Balancing all the demands at home will be a huge factor for Henderson, who has played an LPGA-leading 85 rounds this year — and that doesn’t count four at the Olympics and another four on the European Tour, plus some other exhibition events.

On pro-am Wednesday, she couldn’t walk more than a few feet before being stopped for an autograph or selfie. Cameras surrounded the first tee for her opening shot of the pro-am.

“You know, it’s been a long season, I guess 23 or 24 events,” said Henderson, who will re-assess her schedule plan going into the 2017 season, but hasn’t finalized her plans.

“But there’s still lots of season left and lots of opportunities where I can get more top 10s.
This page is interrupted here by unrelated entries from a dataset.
-- ==== Sys2Proof/Machine/CmdFrames.lean ====
section
/-! DEFINITION. Commands of frames: their path through the fabric and the transmission selection (chapters 5 to 7). -/

namespace Sys2Proof.Machine

/-- A transmission ends (R10, R190, R419), on port 245 after the OD service has taken the frame (R70); a port that a test waits for is
then isolated; else the next frame is selected, on Ethernet after the gap of 12 octets (R218). -/
def transmissionDone (p : Nat) : Act :=
  .seq (.seq (Act.when (p == 245) odFrame) (transmissionEnds p)) (.dep fun s => .seq (Act.when (s.sending p).isNone (isolate p))
    (selectPort p))

/-- FRAME_ARRIVAL (R10). A frame's first word arrives at an ingress attachment, and cell writing starts or the frame is discarded. -/
def execFrameArrival (dt : Nat) (port : Port) (rx : Rx) (s : State) : Host.Outcome State Fault Refusal :=
  command dt (powered (arrive port.val rx)) s

/-- LOOKAHEAD_COMPLETE (R192). The frame's lookahead is complete, and it takes a decision slot for steps 2 to 7. -/
def execLookaheadComplete (dt : Nat) (frame : Nat) (octets : List Byte) (s : State) : Host.Outcome State Fault Refusal :=
  command dt (powered (reselect (look frame octets))) s

/-- FRAME_TAIL (R131). The frame's last octet arrives, and the check sequence, tail checks and charge are settled. -/
def execFrameTail (dt : Nat) (frame : Nat) (rx : Rx) (how : RxEnd) (s : State) : Host.Outcome State Fault Refusal :=
  command dt (powered (reselect (tail frame rx how))) s

/-- RECIRCULATION (R159). Port 246 or 247 takes a queued copy into its second pass. -/
def execRecirculation (dt : Nat) (upper : Bool) (s : State) : Host.Outcome State Fault Refusal :=
  command dt (powered (reselect (recirculate (if upper then 247 else 246)))) s

/-- TRANSMISSION_END (R124). A copy has been sent, its entry ends, and the port selects its next frame. -/
def execTransmissionEnd (dt : Nat) (port : Port) (s : State) : Host.Outcome State Fault Refusal :=
  command dt (powered (transmissionDone port.val)) s

/-- ELIGIBILITY_TIME (R218). A head's eligibility time arrives, and the port's selection runs. -/
def execEligibilityTime (dt : Nat) (port : Port) (s : State) : Host.Outcome State Fault Refusal :=
  command dt (powered (eligibilityArrives port.val)) s

/-- GATE_ENTRY (R214). A gate control list entry or cycle starts, applying its gate states. -/
def execGateEntry (dt : Nat) (port : Port) (s : State) : Host.Outcome State Fault Refusal :=
  command dt (powered (entryStarts port.val)) s

/-- CONFIG_CHANGE (R216). At ConfigChangeTime the new gate control list starts at entry 0. -/
def execConfigChange (dt : Nat) (port : Port) (s : State) : Host.Outcome State Fault Refusal :=
  command dt (powered (configChanges port.val)) s

/-- PREEMPTION_POINT (R223). A preemptable frame stops at its preemption point, and the express frame starts after the gap. -/
def execPreemptionPoint (dt : Nat) (port : Port) (s : State) : Host.Outcome State Fault Refusal :=
  command dt (powered (preemptionComes port.val)) s

/-- VERIFY_ATTEMPT (R222). An IEEE 802.3br verification attempt is made every VerifyTime, up to 3. -/
def execVerifyAttempt (dt : Nat) (port : Port) (s : State) : Host.Outcome State Fault Refusal :=
  command dt (powered (verifyAttempts port.val)) s

/-- LIFETIME_EXPIRY (R278). A copy with no attempt running at its expiry instant is removed as a failure. -/
def execLifetimeExpiry (dt : Nat) (port : Port) (s : State) : Host.Outcome State Fault Refusal :=
  command dt (powered (lifetimesExpire port.val)) s

/-- OVERDUE_AT_HEAD (R261). Vehicle time passes a head copy's bound, and a delivery fault is raised. -/
def execOverdueAtHead (dt : Nat) (port : Port) (s : State) : Host.Outcome State Fault Refusal :=
  command dt (powered (overdueHeads port.val)) s

/-- QUEUE_DEPTH_SAMPLE (R259). Every 1.024 µs the depth of each queue is sampled into QueueDepthPeak. -/
def execQueueDepthSample (dt : Nat) (s : State) : Host.Outcome State Fault Refusal :=
  command dt (powered sampleDepths) s

/-- EXCEPTION_REFILL (R155). Every 1 ms the per-reason and aggregate exception token buckets are refilled. -/
def execExceptionRefill (dt : Nat) (s : State) : Host.Outcome State Fault Refusal :=
  command dt (powered refillExceptions) s

end Sys2Proof.Machine
end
I can possibly win another event, which is really exciting for me. Especially being back home this week, it gives me that little bit of extra motivation to play well, to be at the top of the leaderboard.

“I kind of had some rough weeks leading up to the Olympics where my game wasn’t quite where I wanted it to be. When I had those two weeks off to play the Olympics, I tried to work really hard again. Then at the Olympics (where she finished two strokes off the podium) and last week in Calgary, I started to see my name back up there atop the leaderboard. It kind of gives me chills every time, but I love it and it kind of keeps me going.”
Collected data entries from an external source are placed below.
-- ==== Sys2Proof/Machine/CmdTables.lean ====
section
/-! DEFINITION. Commands of the firewall, the fragment table and the forwarding database (chapters 5 and 6). -/

namespace Sys2Proof.Machine

/-- FIREWALL_ENABLE (R150). Writing 0 starts freeing every session, and writing 1 during freeing is held. -/
def execFirewallEnable (dt : Nat) (path : Path) (value : BitVec 64) (s : State) : Host.Outcome State Fault Refusal :=
  command dt (scalarWrite path 0x4100 1 value.toNat) s

/-- SESSION_FLUSH (R162). The command frees every firewall session, as a write of 0 to FirewallEnable does. -/
def execSessionFlush (dt : Nat) (path : Path) (value : BitVec 64) (s : State) : Host.Outcome State Fault Refusal :=
  command dt (scalarWrite path 0x4100 8 value.toNat) s

/-- SESSION_FREEING_END (R150). The freeing of sessions ends, and a pending enable resumes the firewall. -/
def execSessionFreeingEnd (dt : Nat) (s : State) : Host.Outcome State Fault Refusal :=
  command dt (powered freeingEnds) s

/-- SESSION_EXPIRY (R148). The sweep frees a session whose idle time has reached its state's timeout. -/
def execSessionExpiry (dt : Nat) (row : Fin 16384) (s : State) : Host.Outcome State Fault Refusal :=
  command dt (powered (sessionExpires row.val)) s

/-- FIREWALL_SESSION_WRITE (R149). A write of a FirewallSessions row creates, changes or deletes a session. -/
def execFirewallSessionWrite (dt : Nat) (path : Path) (row : BitVec 24) (off : Nat) (data : List Byte) (s : State) :
    Host.Outcome State Fault Refusal :=
  command dt (rowWrite path 0xF046 row.toNat false off data) s

/-- FRAGMENT_EXPIRY (R153). A fragment entry becomes invalid when its lifetime ends. -/
def execFragmentExpiry (dt : Nat) (row : Fin 1024) (s : State) : Host.Outcome State Fault Refusal :=
  command dt (powered (fragmentExpires row.val)) s

/-- FDB_ENTRY_WRITE (R178). A write of a ForwardingDatabase row adds or removes a static entry. -/
def execFdbEntryWrite (dt : Nat) (path : Path) (row : BitVec 24) (off : Nat) (data : List Byte) (s : State) : Host.Outcome State Fault Refusal :=
  command dt (rowWrite path 0xF052 row.toNat false off data) s

/-- AGEING_SWEEP (R180). Every AgeingTime, dynamic entries without Hit are freed and Hit is cleared elsewhere. -/
def execAgeingSweep (dt : Nat) (s : State) : Host.Outcome State Fault Refusal :=
  command dt (powered age) s

/-- FDB_FLUSH_DYNAMIC (R198). The command starts freeing every dynamic forwarding entry. -/
def execFdbFlushDynamic (dt : Nat) (path : Path) (value : BitVec 64) (s : State) : Host.Outcome State Fault Refusal :=
  command dt (scalarWrite path 0x3000 18 value.toNat) s

/-- FDB_FLUSH_END (R198). The dynamic flush ends, and no dynamic entry remains. -/
def execFdbFlushEnd (dt : Nat) (s : State) : Host.Outcome State Fault Refusal :=
  command dt (powered fdbFlushEnds) s

end Sys2Proof.Machine
end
After missing the cut here by one stroke last year, Henderson hopes she has learned from the experience. Much has changed since then — when she was not even an LPGA member. Now she’s a three-time winner who is the clear star of the show at home — and one of the big names wherever the LPGA touches down.

Henderson still is looking for her first top-10 in a Canadian LPGA event — the tie for 14th last week marking her best showing in nine career events in her home country.

“I didn’t play my best here last year,” she said. “There was a lot of things going on for me. It was kind of a tougher week, but I still shot three under and ended up missing the cut by one just because the cut was extremely low.

“But coming back this year, I got to see nine holes of the course (on Tuesday). I really like it and I’ll be more aggressive than I was last year and chase after some more birdies and hopefully get some low scores.”

THAI GOLFER HAS DRIVE

CAMBRIDGE, Ont. — Ariya Jutanugarn hopes to showcase the drive of a champion this week.

In an effort to win for the sixth time this LPGA Tour season, the big-hitting Thai golfer is putting the driver back into her bag for the first time since May starting on Thursday at the Manulife Financial LPGA Classic at Whistle Bear Golf Club.

“I try to bring it out every week, but some courses I can’t hit my driver,” said the world’s second-ranked golfer, who is in the featured group with Canadian star Brooke Henderson for the first two rounds.

“But this course, I feel like it’s wide enough to hit driver. My distance, I’m not going to ... have a problem. All the trouble is not in my driver this week.”

Jutanugarn, 20, is 13th in driving distance on the LPGA Tour this year, despite rarely using her driver. She’s coming off a convincing win last week at the Canadian Pacific Women’s Open in Calgary, continuing a remarkable bounce-back season following a 2015 campaign that included 10 consecutive missed cuts.

“Last year, I really strained when I played golf,” she said. “When I grab my driver or grab my other club, I don’t want to (hit) the golf ball anymore. I started really scared last year.

“But this year to me, I’m really happy to play golf right now and really enjoy it. I can’t wait for (Thursday) to tee off with Brooke Henderson. I know we’re going to have fun on the course.”